As all stories go, the end of a chapter signals the beginning of a new one. A dénouement comes after another.
Each time I set a book down, an unexplainable feeling overwhelms me. There is no goodbye nor farewell to bid, just a simple ending. But always, there is 'till then' to a book that I own. It is a promise to myself that one day someday, I shall visit its pages again.
But it is different with a borrowed book. I do not own it. And so I would have to keep it inside my head in case I would have a need or an urge to revisit the words and lessons learned from its pages. Because sometimes, no matter how frequent I remind and nag myself to get a copy of my own, the thought just slips my mind for some reason.
That is just how it is. It, like most of the simplest and unnoticeable things around us, mirrors life itself and the dramas encapsulated in it. What happened has happened. The lessons are left only to be revisited ever so often.
Books, both owned and loaned, are handed and even sold for one reason or another. But behind such reasons lies a need. And always there lies a value for such needs. From the simplest need of money to the most mundane need of passing the time; but always there would be something left apart from the reasons and needs between the exchanging hands passing the book from one to the other.

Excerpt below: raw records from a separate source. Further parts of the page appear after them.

-- ==== Sys2Proof/Machine/Availability.lean ====
section
/-!
DEFINITION. The Developer watchdog and the warm restart (R357-R359), and `sys`, which may ask for one.
-/

namespace Sys2Proof.Machine

/-! ## The watchdog (R357) -/

/-- The Developer drives a gang that has work for the job: D0 the print gang, D3 dedicated inspection (R25). -/
def State.worksFor (s : State) (d : Fin 4) : Bool :=
  match s.job with
  | none => false
  | some j => decide (d = 0) || (decide (d = 3) && j.inspect && !j.interleaved)

/-- The Enlargers of the gang have ready the next window the slot needs, or it needs none. -/
def State.windowReady (s : State) (d : Fin 4) : Bool :=
  let fed := (List.finRange 4).all (fun p : Fin 4 =>
    !(s.partsOf d).getLsbD p.val || ((s.enl[p]).ready (s.on F.ENL_STATUS_HALTED p)).isSome)
  match s.job with
  | none => fed
  | some j =>
    match (s.devs[d]).slot with
    | some sl => if s.slotDone d j then decide (j.length ≤ j.nextSlot) || fed else decide (0 < sl.win) || decide (j.length ≤ sl.n) || fed
    | none => decide (j.length ≤ j.nextSlot) || fed

/-- The Developer is expected to make progress. -/
def State.expected (s : State) (d : Fin 4) : Bool :=
  match s.job with
  | none => false
  | some j =>
    s.printing && s.worksFor d && s.slotRoom j j.nextSlot && s.windowReady d && !(s.cores[devCore d]).halted && decide ((s.cores[devCore d]).run ≠ .mcHalt)

/-! ## Warm restart (R358, R359) -/

/-- The bands of an Enlarger from line `l` on: those fed since, the one in feed, and those queued. -/
def Enl.rewound (e : Enl) (l : Nat) : Enl :=
  let fed := (e.past ++ (e.cur.map (fun c => c.1)).toList).filter (fun b => decide (l < b.first + b.lines))
  match fed with
  | [] => { e with cur := none, started := false, past := [], fed := l, feed := [], expect := none }
  | b :: rest =>
    { e with
      cur := some (b, Nat.max b.first l), started := true, past := [], fed := l, feed := [], queue := rest ++ e.queue }

/-- The router of a Developer's node. -/
def devNode (d : Fin 4) : Fin 36 := ([1, 4, 31, 34] : List (Fin 36)).getD d.val 1

/-- The print gang starts again at the line after the last complete one: its Enlargers rewind to it, and the first slot loads it. -/
def State.rewindPrint (s : State) (d : Fin 4) : State :=
  match s.job with
  | none => s
  | some j =>
    if d ≠ 0 then s
    else
      let parts := s.partsOf d
      let s := s.forFin 4 (fun p s =>
        if parts.getLsbD p.val then
          let e := (s.enl[p]).rewound j.complete
          (s.modEnl p (fun _ => e)).setQueue p e.queue
        else s)
      let s := s.modJob (fun j => { j with nextSlot := j.complete + 1 })
      s.modDev d (fun x => { x with slot := some { n := j.complete, win := 0, inspecting := false }, camWin := 0 })

/-- A warm restart begins (cause 1 the watchdog, 2 an SRAM error): MC0 is interrupted, by a number the spec does not give, the Contact Sheet
is triggered, the node is reset, and the SRAMs are written again with contents the image gives and the spec does not. -/
def State.beginRestart (s : State) (d : Fin 4) (cause : Fin 4) : State :=
  let s := s.used.interruptCore 4 (s.free_ 8)
  let s := s.csMasked 0x13 (coreRouter (devCore d)) [d, cause, (match s.job with
    | some j => j.complete
    | none => 0)] 0
  let s := ((s.resetNi (devNode d)).modNi (devNode d) (fun x => { x with resetting := false })).resetCore (devCore d)
  let s : State := { s with mems := { s.mems with
    devI := s.mems.devI.set d (Mem.of .undef), devD := s.mems.devD.set d (Mem.of .undef) } }
  let s := s.modDev d (fun x => { x with win := none, camWin := 0, restarting := some cause })
  s.rewindPrint d

/-- DEVELOPER_WATCHDOG: the count reaches TIMEOUT_US. -/
def execDeveloperWatchdog (d : Fin 4) (s : State) : Ans :=
  s.effect (fun s =>
    if s.on F.DEV_WDT_ENABLE d ∧ s.expected d ∧ (s.devs[d]).restarting.isNone then
      (s.fset F.DEV_WDT_FIRED 1 d).beginRestart d 1
    else s)

/-- WARM_RESTART_COMPLETE: the first slot is done, or the Developer drives no slot. -/
def execWarmRestartComplete (d : Fin 4) (s : State) : Ans :=
  s.effect (fun s =>
    match (s.devs[d]).restarting with
    | none => s
    | some cause =>
      let done : Bool := match s.job with
        | some j => s.slotDone d j
        | none => true
      if ¬ done then s
      else
        (s.modDev d (fun x => { x with restarting := none })).raise .developerRestart (d.val + 256 * cause.val))

/-! ## sys (R97, R357) -/

/-- The core is a Developer's, in its trap handler after a fetch or load uncorrectable error in its own SRAM. -/
def State.ownSramError (s : State) (d : Fin 4) : Bool :=
  let k := s.cores[devCore d]
  let code := k.cause.toNat % 256
  let seg : Fin 8 := Fin.ofNat 8 (k.cause.toNat / 256)
  let a := k.phys seg k.faddr.toNat
  k.sLevel && k.trap && decide (code = excFetch ∨ code = excLoad) &&
    (inWindow a (Config.devInstrBase d) 0x4_0000 || inWindow a (Config.devDataBase d) 0x4_0000)

/-- sys: the system call exception; from a Developer's handler of an error in its own SRAM, the request for a warm restart. -/
def execSys (h : Hdr) (s : State) : Ans :=
  s.issue h (fun t =>
    if hc : h.core.val < 4 then
      let d : Fin 4 := ⟨h.core.val, hc⟩
      if t.ownSramError d then .done (t.beginRestart d 2) else .trap t { code := excSys }
    else .trap t { code := excSys })

end Sys2Proof.Machine
end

I have set a book down just the other night. Today, I realized I have ended a chapter of my life. There may be a passing absence of drama in the days to come. For how long, I cannot tell. Nonetheless, I have opened my pages for a very good friend who is going through way too much spectacle these days. And so tonight, the story of life is on loan for her to pour out all the ink she has.

"My Dear, I will be the margin to guide your ink. I will do my best to read and understand the heroine in you. Let your handwriting lean on each leaf and I promise to keep turning the pages to make a space for all your words. I will be your reader. I will hold firmly but with utmost care the binders of your tale.
Have faith. You are worth reading. And for whatever value you are in dire need of, consider your drama sold."